À l’ombre des projets régionaux, en particulier du projet d’intégration européenne, les collectivités territoriales (locales et régionales) ont réussi à s’affranchir du contrôle étatique et à tisser leurs propres relations internationales, ce qui a permis de dépasser la distinction moderne entre l’externe et le domestique. Mais les motivations derrière cette forme nouvelle de coopération décentralisée sont plus complexes, surtout quand elles s’inscrivent dans des logiques Nord-Sud. D’une part parce que les intérêts nationaux pèsent dans la coopération décentralisée et d'autre

part parce que les collectivités territoriales contribuent, volontairement ou non, au renforcement de l’influence politique de leurs États respectifs.
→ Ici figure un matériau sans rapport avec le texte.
-- ==== Sys2Proof/Machine/Resets.lean ====
section
/-! DEFINITION. Power, resets, boot and clock loss (03, 05): what each reset clears and keeps (R112), and the steps of the boot. -/

set_option Elab.async false
namespace Sys2Proof.Machine

/-! ### Parts other chapters share -/

/-- FW_STATE changes (R291). -/
def State.setFw (s : State) (st : FwSt) : State :=
  if s.fw.st = st then s else (({ s with fw := { s.fw with st := st } } : State)).cause 0xA000 8

/-- A long firmware request ends without a result: the staging area keeps only a verified image, dispatch is as before (R256, R278,
R281). -/
def State.abandonFw (s : State) : State :=
  let keep := if s.fw.st = .staging then none else s.fw.staged
  (({ s with fw := { s.fw with staged := keep, actBy := none, paused := false, swapping := false } } : State)).setFw
    (if keep.isSome then .staged else .running)

/-- Every running copy stops where it is. -/
def State.cutAll (s : State) : State := s.movers.foldl (fun s m => s.moverCut m.id) s

/-- The digest's bytes. -/
def digestBytes (d : BitVec 384) : List Byte := (leBytes 48 d.toNat).reverse

/-- Extend a measurement register (R194). -/
def State.extend (s : State) (i : Nat) (content : List Byte) : State :=
  let old := s.sec.meas.getD i 0
  { s with sec := { s.sec with meas := s.sec.meas.set i (Config.sha384 (digestBytes old ++ Config.measBytes i content)) } }

/-- OWNER_STATE (R205): 0 BLANK, 1 COMMITTED, 2 PARTIAL. -/
def ownerState (c : Sec) : Nat :=
  if c.ownerHash = 0 ∧ c.ownerMarker = 0 then 0
  else if c.ownerMarker = 0xA5C3 ∧ c.ownerCheck = Config.ownerCheckWord c.ownerHash then 1 else 2

/-! ### Cold and warm resets (R86, R103, R112, R130) -/

/-- Key slots below the running image's, which ARB_COMMIT revokes if the image says so (R209). -/
def revokeMask (c : Sec) : Nat := match c.image with | some i => if i.revokeLower then 2 ^ i.keySlot - 1 else 0 | none => 0

/-- Programming of fuses that a reset or a power loss cuts off (R234): the bits already blown stay blown; the owner key reads
PARTIAL. -/
def State.cutFuses (s : State) : State :=
  let n := s.own.freeCtr
  match s.sec.mbox with
  | some m =>
    if m.answer.isNone then s
    else if m.cmd = 0x20 ∧ s.sec.ownerStep then
      let h := s.sec.ownerHash &&& BitVec.ofNat 384 (leNat ((List.range 48).map (Config.freeByte n)))
      { s.bumpFree with sec := { s.sec with ownerHash := if h = 0 then s.sec.ownerHash else h, ownerMarker := 0, ownerStep := false } }
    else if m.cmd = 0x21 ∧ s.sec.arb < s.sec.svn then
      { s.bumpFree with sec := { s.sec with
          arb := s.sec.arb + Config.freeNat n % (s.sec.svn - s.sec.arb + 1)
          keyRevoke := s.sec.keyRevoke ||| (revokeMask s.sec &&& Config.freeNat (n + 1)) } }
    else s
  | none => s

/-- The slot that FW_PERSIST was writing holds a part of an image (R289). -/
def spoil (b1 b2 : Bool) (i : Image) : Image := { i with hashOk := b1, kenudSigOk := b2 }

/-- A write of the flash that a reset or a power loss cuts off: the slot not preferred is open, the preferred one unchanged (R189,
R289). -/
def State.cutFlash (s : State) (slotB : Bool) : State :=
  if s.fw.st ≠ .persisting then s
  else match s.sec.flash with
    | some f =>
      let c := s.own.freeCtr
      let f := if slotB then { f with slotB := spoil (Config.freeBool c) (Config.freeBool (c + 1)) f.slotB }
        else { f with slotA := spoil (Config.freeBool c) (Config.freeBool (c + 1)) f.slotA }
      { s.bumpFree.bumpFree with sec := { s.sec with flash := some f } }
    | none => s

/-- The preferred slot (R186, R189): whether it is slot B. -/
def prefersB (f : Flash) : Bool :=
  match f.bcb0.valid, f.bcb1.valid with
  | true, true => if decide (1 ≤ (f.bcb1.seq - f.bcb0.seq).toNat ∧ (f.bcb1.seq - f.bcb0.seq).toNat < 2 ^ 31) then f.bcb1.preferred else f.bcb0.preferred
  | true, false => f.bcb0.preferred
  | false, true => f.bcb1.preferred
  | false, false => false

/-- Work on the flash and the fuses is cut off. -/
def State.cutStores (s : State) : State :=
  s.cutFuses.cutFlash (match s.sec.flash with | some f => !(prefersB f) | none => false)

/-- Fuses and flash of a part, with everything else of the SEC core as after a reset. -/
def secAfter (c : Sec) : Sec :=
  { secReset with flash := c.flash, arb := c.arb, keyRevoke := c.keyRevoke, ownerHash := c.ownerHash, ownerMarker := c.ownerMarker, ownerCheck := c.ownerCheck }

/-- A cold reset (R94, R112): only the fuses, the flash and what has left on the link remain. -/
def State.cold (s : State) (rails : Bool) : State :=
  let s := s.cutStores
  { State.reset with
    pw := { powerReset with railsUp := rails }
    sec := secAfter s.sec
    pcie := { pcieReset with sent := s.pcie.sent }
    own := s.own
    nextId := s.nextId
    pending := s.pending }

/-- The registers a warm reset keeps: AON_SCRATCH_0 and AON_SCRATCH_1 (R112, R130). -/
def aonReg (a : Nat) : Bool := a == 0x2120 || a == 0x2124

/-- A warm reset (R112, R130): fault history, RESET_CAUSE, WARM_COUNT, AON_SCRATCH and the crack-loop baseline stay. -/
def State.warm (s : State) : State :=
  let s := s.cutStores
  { State.reset with
    pw := { powerReset with refclk := s.pw.refclk, last := .warm, warmCount := min (s.pw.warmCount + 1) 255 }
    sec := secAfter s.sec
    pcie := { pcieReset with sent := s.pcie.sent }
    fcol := { fcolReset with hist := s.fcol.hist }
    trim := { trimReset with crackBase := s.trim.crackBase }
    regs := s.regs.filter fun (a, _) => aonReg a
    own := s.own
    nextId := s.nextId
    pending := s.pending }

/-- COLD_POWER_UP (R88, R91, R112, R125, R131, R696, R798): the rails come up with PERST_N held; the crack loop's baseline is measured. -/
def execColdPowerUp (inOrder : Bool) (crack : W) (s : State) : Host.Outcome State Fault Refusal :=
  if inOrder then
    let s := s.cold true
    .next { s with trim := { s.trim with crackBase := crack, crackLast := crack } }
  else .fault .railsOutOfOrder

/-- VDD_AON_LOSS (R94, R119, R130). -/
def execVddAonLoss (s : State) : Host.Outcome State Fault Refusal := .next (s.cold false)

/-- INPUT_POWER_LOSS (R93, R127). -/
def execInputPowerLoss (s : State) : Host.Outcome State Fault Refusal := .next (s.cold false)

/-- A reset of the PCIe controller and the link alone, in the safe state (R118). -/
def State.linkReset (s : State) : State :=
  let s := { s with
    pcie := { pcieReset with sent := s.pcie.sent }
    pw := { s.pw with perst := true, configReady := false } }
  s.resetRange 0x1E0000 0x1000 fun _ => false

/-- PERST_N_ASSERTED (R111, R116, R118, R126, R770, R792): a low pulse of `us` microseconds. Under 10 it is ignored; from 10 up to 100
the part ends it either way. -/
def execPerstNAsserted (us : Nat) (s : State) : Host.Outcome State Fault Refusal :=
  .next (
    let act (s : State) : State := if s.pw.safe then s.linkReset else s.warm
    if !s.pw.railsUp ∨ s.pw.perst ∨ us < 10 then s
    else if 100 ≤ us then act s
    else if Config.freeBool s.own.freeCtr then act s.bumpFree else s.bumpFree)

/-! ### The boot (R107 to R111, R184 to R197) -/

/-- A byte field of the board configuration record. -/
def bField (b : List Byte) (o n : Nat) : Nat := leNat (bytesAt b o n)

/-- Whether the board configuration record is used (R190). -/
def boardUsed (b : List Byte) : Bool :=
  decide (bField b 0 4 = 0x4B424352 ∧ bField b 4 2 = 1 ∧ bField b 6 2 = 0 ∧ bField b 0x13 1 = 0) &&
    ((List.range 224).all fun i => b.getD (0x1C + i) 0 == 0) && decide (crcRun 0 (bytesAt b 0 0xFC) = BitVec.ofNat 32 (bField b 0xFC 4))

/-- A field of the record, or its default where the record is not used or the value is outside its range (R190). -/
def boardField (b : List Byte) (o n dflt : Nat) (ok : Nat → Bool) : Nat :=
  if boardUsed b ∧ ok (bField b o n) = true then bField b o n else dflt

/-- OC_LIMIT in A (R717): a record that gives none leaves 500. -/
def boardOc (b : List Byte) : Nat :=
  match boardField b 0x0C 2 500 fun v => decide (v = 0 ∨ (100 ≤ v ∧ v ≤ 600)) with
  | 0 => 500
  | n => n
/-- MGMT_MODE (R736): whether the board-management port runs I3C. -/
def boardI3c (b : List Byte) : Bool := boardField b 0x10 1 0 (fun v => decide (v < 2)) == 1
/-- PCIE_LIMIT: the highest link rate and width, 0 for no width limit. -/
def boardLimit (b : List Byte) : Nat × Nat :=
  match boardField b 0x12 1 0 fun v => decide (v % 8 < 6) && [0, 1, 2, 4, 8, 16].contains (v / 8) with
  | 0 => (5, 16)
  | v => (v % 8, if v / 8 = 0 then 16 else v / 8)
/-- GPIO_FUNC_g (R799): an unlisted code leaves the GPIO unused. -/
def boardGpio (b : List Byte) (g : Nat) : Nat := boardField b (0x14 + g) 1 0 fun v => decide (v < 5)
/-- SUBSYS_VENDOR_ID and SUBSYS_ID (R3, R190). -/
def boardSubsys (b : List Byte) : Nat × Nat := (boardField b 8 2 0x1E9C fun _ => true, boardField b 0xA 2 0 fun _ => true)
/-- VR_SETTLE in µs (R786). -/
def boardSettle (b : List Byte) : Nat := boardField b 0x0F 1 25 fun v => decide (5 ≤ v ∧ v ≤ 200)
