-- ==== Sys2Proof/Machine/Trim.lean ====
section
/-! DEFINITION. Trim, lending, telemetry, background work and board management (16, 18). -/

set_option Elab.async false
namespace Sys2Proof.Machine

/-! ### Settings (R728, R745, R746) -/

/-- Replace the Trim state. -/
def State.setTrim (s : State) (f : Trim → Trim) : State := { s with trim := f s.trim }

/-- POWER_CAP_SET (R745). -/
def execPowerCapSet (k : Nat) (s : State) : Host.Outcome State Fault Refusal :=
  .next (s.onReq k 0x0900 fun s r =>
    let w := pay r 0 2
    if !unusedOk r [(0, 2)] ∨ w < 250 ∨ 450 < w then s.respond k r 3 0 []
    else (s.setTrim fun t => { t with capW := w }).respond k r 0 0 (leBytes 2 w ++ leBytes 2 s.trim.boardW))

/-- QUIET_LIMIT_SET (R745). -/
def execQuietLimitSet (k : Nat) (s : State) : Host.Outcome State Fault Refusal :=
  .next (s.onReq k 0x0901 fun s r =>
    let w := pay r 0 2
    let f := pay r 2 1
    if !unusedOk r [(0, 3)] ∨ !(w = 0 ∨ (150 ≤ w ∧ w ≤ 450)) ∨ !(f = 0 ∨ (20 ≤ f ∧ f ≤ 100)) then s.respond k r 3 0 []
    else (s.setTrim fun t => { t with quietW := w, quietFan := f }).respond k r 0 0 [])

/-- CADENCE_FLOOR_SET (R745). -/
def execCadenceFloorSet (k : Nat) (s : State) : Host.Outcome State Fault Refusal :=
  .next (s.onReq k 0x0902 fun s r =>
    let n := pay r 0 1
    if !unusedOk r [(0, 1)] ∨ !(n = 0 ∨ (16 ≤ n ∧ n ≤ 40)) then s.respond k r 3 0 []
    else (s.setTrim fun t => { t with floorN := n }).respond k r 0 0 [])

/-- The value of sensor `i` in the published set. -/
def State.sensor (s : State) (i : Nat) : BitVec 16 := tblGet 0 i s.trim.sensors

/-- TELEM_READ (R745, R746): the sender names itself in TARGET_INST. -/
def execTelemRead (k : Nat) (s : State) : Host.Outcome State Fault Refusal :=
  .next (s.onReq k 0x0903 fun s r =>
    let a := pay r 0 1
    let n := pay r 1 1
    if !unusedOk r [(0, 2)] ∨ r.target ≠ k ∨ n = 0 ∨ 20 < n ∨ 67 < a + n then s.respond k r 3 0 []
    else if k ≠ 0 ∧ a < 64 then s.respond k r 4 0 []
    else s.respond k r 0 0 (leBytes 4 s.trim.seq.toNat ++ leBytes 8 s.trim.sampleGtime.toNat ++
      (List.range n).flatMap fun i => leBytes 2 (s.sensor (a + i)).toNat))

/-! ### Voltage (R712, R713, R786 to R789) -/

/-- V_MIN of a divider in mV (R712): 650 mV + 200 mV × (24 / N − 0.6) / 0.9, rounded up to a multiple of 5 mV. -/
def vmin (n : Nat) : Nat := (1550 * n + 16000 + 15 * n - 1) / (15 * n) * 5

/-- The voltage the clusters may count on (R713, R788, R789): a raise counts once VR_SETTLE has passed. -/
def State.vsafe (s : State) : Nat := match s.ck.settling with | some (v, _) => min v s.ck.vcore | none => s.ck.vcore

/-- The fastest divider a voltage supports. -/
def fastest (v : Nat) : Nat := ((List.range 25).find? fun i => decide (vmin (16 + i) ≤ v)).map (16 + ·) |>.getD 40

/-- Send the regulator a target towards `want`, at most 100 mV away (R788); the target stays within 650 to 850 mV (R713). While VR_SETTLE
of a command runs, only the wish is kept. -/
def State.vout (s : State) (want : Nat) : State :=
  let w := max 650 (min 850 want)
  match s.ck.settling with
  | some (v, _) => { s with ck := { s.ck with settling := some (v, w) } }
  | none =>
    if w = s.ck.vcore then s
    else
      let t := if s.ck.vcore < w then min w (s.ck.vcore + 100) else max w (s.ck.vcore - 100)
      { s with ck := { s.ck with vcore := t, settling := some (s.ck.vcore, w) } }

/-- Whether the PWR core runs its loops (R238, R283). -/
def State.pwrOn (s : State) : Bool := s.fwOn && !s.sec.halted.contains 1 && !s.fw.swapping

/-- VR_SETTLE_EXPIRY (R713, R788): the rail has settled; a larger change goes on with its next command. -/
def execVrSettleExpiry (s : State) : Host.Outcome State Fault Refusal :=
  .next (match s.ck.settling with
    | some (_, w) =>
      let s := { s with ck := { s.ck with settling := none } }
      if s.pwrOn then s.vout w else s
    | none => s)

/-- VR_TRANSACTION_FAIL (R789): the command failed three times, so the target acknowledged before it stands for the rail voltage. -/
def execVrTransactionFail (s : State) : Host.Outcome State Fault Refusal :=
  .next (if !s.pwrOn then s
    else match s.ck.settling with
      | some (v, _) => ({ s with ck := { s.ck with vcore := v, settling := none } } : State).fwAssert 1 0
      | none => s.fwAssert 1 0)

/-- VR_ALERT (R789): STATUS_WORD is read and a WARN record logged. -/
def execVrAlert (s : State) : Host.Outcome State Fault Refusal := .next (if s.pwrOn then s.logRec 2 1 0 else s)

/-! ### The fast loop (R716 to R720) -/

/-- The clusters' clock entries replaced. -/
def State.mapCclk (s : State) (f : Nat → Cclk → Cclk) : State := { s with ck := { s.ck with cclk := s.ck.cclk.mapIdx f } }

/-- A cluster's clock entry replaced. -/
def State.onCclk (s : State) (n : Nat) (f : Cclk → Cclk) : State := s.mapCclk fun i c => if i = n then f c else c

/-- Whether VDD_CORE is powered. -/
def State.corePower (s : State) : Bool := s.pw.railsUp

/-- Whether CCLK of a cluster is gated (R100, R715): not enabled, or no resident context, or REEFED. -/
def State.gatedAt (s : State) (n : Nat) : Bool :=
  (s.ck.cclk.getD n cclkReset).gated || (s.resident n).isEmpty || (s.cluster n).reefed

/-- DROOP_DETECT (R716, R718): cluster `n` is stretched; a stretch that runs already goes on as one. -/
def execDroopDetect (n : Nat) (s : State) : Host.Outcome State Fault Refusal :=
  .next (if !s.corePower ∨ 16 ≤ n ∨ (s.ck.cclk.getD n cclkReset).stretch then s
    else (s.onCclk n fun c => { c with stretch := true }).countField 0x7120 0 16 1)

/-- OVERCURRENT_DETECT (R717, R718): every ungated cluster is stretched. -/
def execOvercurrentDetect (s : State) : Host.Outcome State Fault Refusal :=
  let new := (List.range 16).filter fun n => !s.gatedAt n && !(s.ck.cclk.getD n cclkReset).stretch
  .next (if !s.corePower ∨ new = [] then s
    else (s.mapCclk fun i c => if new.contains i then { c with stretch := true } else c).countField 0x7120 16 16 1)

/-- STRETCH_END (R718): 2 µs after the causes cleared, cluster `n` is no longer stretched. -/
def execStretchEnd (n : Nat) (s : State) : Host.Outcome State Fault Refusal := .next (s.onCclk n fun c => { c with stretch := false })

/-- THERMAL_CLAMP (R719): every cluster's divider is 40. -/
def execThermalClamp (s : State) : Host.Outcome State Fault Refusal :=
  .next (if !s.corePower ∨ s.trim.clamp then s
    else
      let s := s.setTrim fun t => { t with clamp := true }
      let s := s.mapCclk fun _ c => { c with n := 40, base := 40 }
      (s.countField 0x7124 16 16 1).cause 0x7000 10)

/-- CLAMP_RELEASE (R719): the firmware loop raises the dividers again. -/
def execClampRelease (s : State) : Host.Outcome State Fault Refusal := .next (s.setTrim fun t => { t with clamp := false })

/-- THERM_TRIP (R720, R793, R794): THERM_TRIP_N is asserted and the fault raised that leads to the safe state. -/
def execThermTrip (s : State) : Host.Outcome State Fault Refusal :=
  .next (if !s.pw.railsUp then s
    else ({ s with pw := { s.pw with thermTripN := false } } : State).raise 0x0B03 .device none 0x7000 0)

/-- RAIL_FAULT (R758): a die rail has been outside its limits for 100 µs. -/
def execRailFault (s : State) : Host.Outcome State Fault Refusal :=
  .next (if !s.pw.railsUp then s else s.raise 0x0B04 .device none 0x8000 0)

/-! ### The firmware loop (R722 to R729) -/

/-- The hotspot of the published set, in 0.125 °C. -/
def State.hot (s : State) : Int := (s.sensor 65).toInt

/-- FAN_DEMAND as computed (R724), and the state: 20 % up to 60 °C, 100 % from 90 °C, the rounding between them open. -/
def State.fanDemand (s : State) (h : Int) : Nat × State :=
  if h ≤ 480 then (20, s)
  else if 720 ≤ h then (100, s)
  else
    let x := (h - 480).toNat
    if x % 3 = 0 then (20 + x / 3, s) else (20 + x / 3 + b2n (s.drawBool).1, s.bumpFree)

/-- Clusters under the floor (R725): those of groups on which an admitted reservation exists. -/
def State.underFloor (s : State) (n : Nat) : Bool :=
  s.trim.eff.floor != 0 && s.resvs.any fun (_, v) => v.valid && bitOf (s.grpMask v.grp).toNat n

/-- Active clusters (16, *The firmware loop*). -/
def State.activeAt (s : State) (n : Nat) : Bool := (s.cluster n).used || !(s.resident n).isEmpty

/-- What the throttle asks of a loop (R723): slow by a step, hold, lift by a step, or nothing. -/
inductive Throttle
  | slow | hold | lift | off
deriving DecidableEq, Repr

/-- The throttle's request at a hotspot. -/
def throttleAsks (on : Bool) (h : Int) : Throttle :=
  if 760 ≤ h then .slow else if !on then .off else if 744 ≤ h then .hold else .lift

/-- The base divider of an active cluster (R723, R724, R726): `want` is the adaptive choice within the remaining budget, `fan` whether
the quiet fan limit slows the clusters. -/
def baseOf (th : Throttle) (fan clamp : Bool) (old want : Nat) : Nat :=
  let w := max 16 (min 40 want)
  let a := match th with
    | .slow => max w (min 40 (old + 1))
    | .hold => old
    | .lift => max w (old - 1)
    | .off => w
  let a := if fan then max a (min 40 (old + 1)) else a
  if clamp then 40 else a

/-- Steps by which the throttle slows a cluster. -/
def throttled (th : Throttle) (n : Nat) : Nat :=
  match th with
  | .slow => n + 1
  | .hold => n
  | .lift => n - 1
  | .off => 0

/-- POLICY_CONFLICT on the PF (R267, R727). -/
def State.conflictEvent (s : State) (c : Conflict) (phase : Nat) : State :=
  (s.postEvent 0 0x8004 ([BitVec.ofNat 8 c.cause, BitVec.ofNat 8 phase, BitVec.ofNat 8 s.trim.eff.floor, BitVec.ofNat 8 c.worst] ++
    leBytes 2 c.mask.toNat ++ leBytes 2 0 ++ leBytes 4 (if phase = 0 then 0 else c.ms))).cause 0x7000 8

/-- A conflict ends. -/
def State.conflictEnd (s : State) : State :=
  match s.trim.conflict with
  | some c => (s.conflictEvent c 1).setTrim fun t => { t with conflict := none }
  | none => s

/-- A conflict starts: it is recorded, signalled and counted. -/
def State.conflictStart (s : State) (c : Conflict) : State :=
  let s := (s.setTrim fun t => { t with conflict := some c }).raise 0x0801 .device none 0x7000 0
  (s.conflictEvent c 0).count 0x711C

/-- The conflict of the last loop (R727): its cause, the slowest effective divider and the clusters under the floor concerned. -/
def State.conflictStep (s : State) (conf : Option (Nat × Nat × BitVec 16)) : State :=
  match conf, s.trim.conflict with
  | none, _ => s.conflictEnd
  | some (c, w, m), some old =>
    if c = old.cause then s.setTrim fun t => { t with conflict := some { old with mask := old.mask ||| m, worst := max old.worst w, ms := min (old.ms + 1) 0xFFFFFFFF } }
    else s.conflictEnd.conflictStart { cause := c, mask := m, worst := w, ms := 0 }
  | some (c, w, m), none => s.conflictStart { cause := c, mask := m, worst := w, ms := 0 }

/-- The conflict measured over the last loop counts only for clusters under the floor and the cause codes of R727. -/
def State.conflictSeen (s : State) (conf : Option (Nat × Nat × Nat)) : Option (Nat × Nat × BitVec 16) :=
  match conf with
  | some (c, w, m) =>
    let mask := BitVec.ofNat 16 (((List.range 16).filter fun n => bitOf m n && s.underFloor n).map (2 ^ ·)).sum
    if 1 ≤ c ∧ c ≤ 6 ∧ mask ≠ 0 then some (c, max 16 (min 56 w), mask) else none
  | none => none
Avant d'aborder l'impact de la relation globalisation-régionalisation sur les territoires et son incidence au niveau des politiques publiques et, plus spécifiquement, de l’aménagement du territoire, il est important de rappeler le positionnement théorique de cette thèse par rapport aux concepts discutés plus haut.

Au-delà de ces grands concepts, nous affirmons encore une fois la volonté de se limiter à "une stratégie modeste d’analyse des processus transnationaux" en s'intéressant à "des réseaux et des champs sociaux de grandes envergures sans être forcément planétaires" (Saunier 2004: 124). Cette stratégie s'intéresse plus particulièrement à deux aspects liés à ces processus, à savoir les questions d'échanges et d'échelle. A travers les questions d'échanges, notre thèse s'intéresse en premier lieu à la circulation des idées: comment elles naissent dans une partie du monde et comment elles sont transmises et adoptées dans une autre. Loin d'être des idées abstraites, elles sont forcément incarnées et véhiculées par des individus en interaction avec d'autres qui reçoivent et choisissent d'adopter, et d'adapter, ces idées en fonction de leurs besoins et de leurs priorités.

Les questions d'échelle sont tout aussi importantes parce que ces phénomènes doivent se manifester dans des sites "concrets" d'action et laisser des traces matérielles suffisantes qui nous permettent de les collecter, de les analyser et de les interpréter. Sans cette notion d'échelle, et donc de territoire, les transferts et les échanges ne seraient que des flux éthérés sans incidence directe sur la vie des individus et des sociétés auxquels toute recherche scientifique est destinée.